Hospital Acquired Infection (part 2)
One infection is called M.R.S.A. Patients who do survive M.R.S.A. often spend months in the hospital and endure several operations to cut out infected tissue. In 1974, two percent of staph infections were from M.R.S.A. BY 1995. that figure had soared to 22 percent . Today, experts estimate that more than 60 percent of staph infections are M.R.S.A. The Veteran's Hospital in Pittsburgh, PA, reduced M.R.S.A. 85 percent and the University of Virginia Medical Center eradicated it. Nearly three-quarters of patients' rooms are contaminated with M.R.S.A. Most hospitals in the US don't routinely test patients for staph bacteria. Studies show that 70 to 90 percent of patients carrying M.R.S.A. are never identified.
Many hospital administrators say they can't afford to take the necessary precautions, but they can't afford not to. Infections erode hospital profits because rarely are hospitals fully paid for the added weeks or months that patients must spend in the hospital when they get an infection. Studies show that when hospitals invest in these proven precautions, they are rewarded with as much as a tenfold financial return. These infections add about $30 billion annually to the nation's health costs. This will increase rapidly as more infections become drug-resistant.
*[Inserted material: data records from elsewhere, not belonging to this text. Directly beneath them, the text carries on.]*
-- ==== Sys2Proof/Word.lean ====
section
/-! DEFINITION. The word, code and byte types of the core, the pair (re, im), and the one-bit names that
the encodings and the registers use (00_scope.md R9, R12, R13; 20_memory.md R71, R72). -/

namespace Sys2Proof

/-- Every register and every port word is 32 bits wide (R9); a binary32 value is its 32-bit encoding (R13). -/
abbrev Word := BitVec 32

/-- A 16-bit code: an element of RAW or SPEC, or the MID field (R55, R60, R34). -/
abbrev Half := BitVec 16

/-- One byte of the little-endian byte view of a word (R71). -/
abbrev Byte := BitVec 8

/-- A host transfer carries a byte offset in the core's 1 MiB aperture: 20 address bits (R66). -/
abbrev Offset := BitVec 20

/-- An ordered pair (real, imaginary) of binary32 values (R12). -/
structure ComplexValue where
  re : Word
  im : Word
deriving DecidableEq, Repr, Inhabited

/-- A work bank: `a` is `WORK[0]`, `b` is `WORK[1]` (R58, R89). -/
inductive Bank where
  | a
  | b
deriving DecidableEq, Repr

/-- The one-bit code of a bank operand (R92). -/
def Bank.bit : Bank → Bool
  | .a => false
  | .b => true

/-- The bank a one-bit operand names (R92). -/
def Bank.ofBit : Bool → Bank
  | false => .a
  | true => .b

/-- A frame buffer, identified by its index 0 or 1 (R21). -/
inductive Slot where
  | s0
  | s1
deriving DecidableEq, Repr

/-- `1 - s` (R147). -/
def Slot.other : Slot → Slot
  | .s0 => .s1
  | .s1 => .s0

/-- The index of a slot as the one-bit field ACTIVE or CLAIM_SLOT shows it (R36, R48). -/
def Slot.bit : Slot → Bool
  | .s0 => false
  | .s1 => true

/-- Which of the two word formats a word is written in: `command` is format C (register CMD), `producer` is
format P (the producer port) (R88). -/
inductive Format where
  | command
  | producer
deriving DecidableEq, Repr

end Sys2Proof
end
Blood infections from central IV lines installed into veins near the heart kill as many as 28,000 patients a year. Installing a central line is a tricky procedure that is often done by inexperienced residents. At Johns Hopkins Hospital when they took aggressive steps to control the dangers of this procedure, including giving nurses permission to halt a central line insertion if they see a doctor doing it wrong, rates of catheter infections dropped to nearly zero.
For more information on Hospital Acquired Infection, see the special section on this site.
The Need for Quality Control
Donald Berwick, a Harvard pediatrician and a crusader for fixing flawed medical care, has stated, "American health care operates with levels of unreliability, injury, waste and just plain poor service that long ago became unacceptable in many other industries." Better quality control says Dr. Kenneth Kizer, who heads the National Quality Forum, "has the potential to do more for health care than any foreseeable technology improvement - including a cure for cancer." Some 2,000 hospitals have joined the 100,000 Lives Campaign led by Harvard's Berwick, Chief of the nonprofit Institute for Healthcare Improvement in Cambridge, Massachusetts. Among other measures, these reformers are pushing hospitals to release their performance results to the public. They have likened medicine's injury problem to "three jumbo jet crashes every two days."
Prescription drug errors are another ongoing problem. The healthcare industry has been incredibly slow in using existing technology. Prescriptions are many times written out by hand. Because of the increase use of prescription drugs and because of the number of specialists each patient sees, prescriptions are often not checked for compatibility with other drugs the patient is receiving. Studies showed only 1 in 60 toxic drug reactions were being reported through normal channels. In most cases, doctors hadn't even noticed the problem. Use of Information Technology is an immediate antidote for this problem.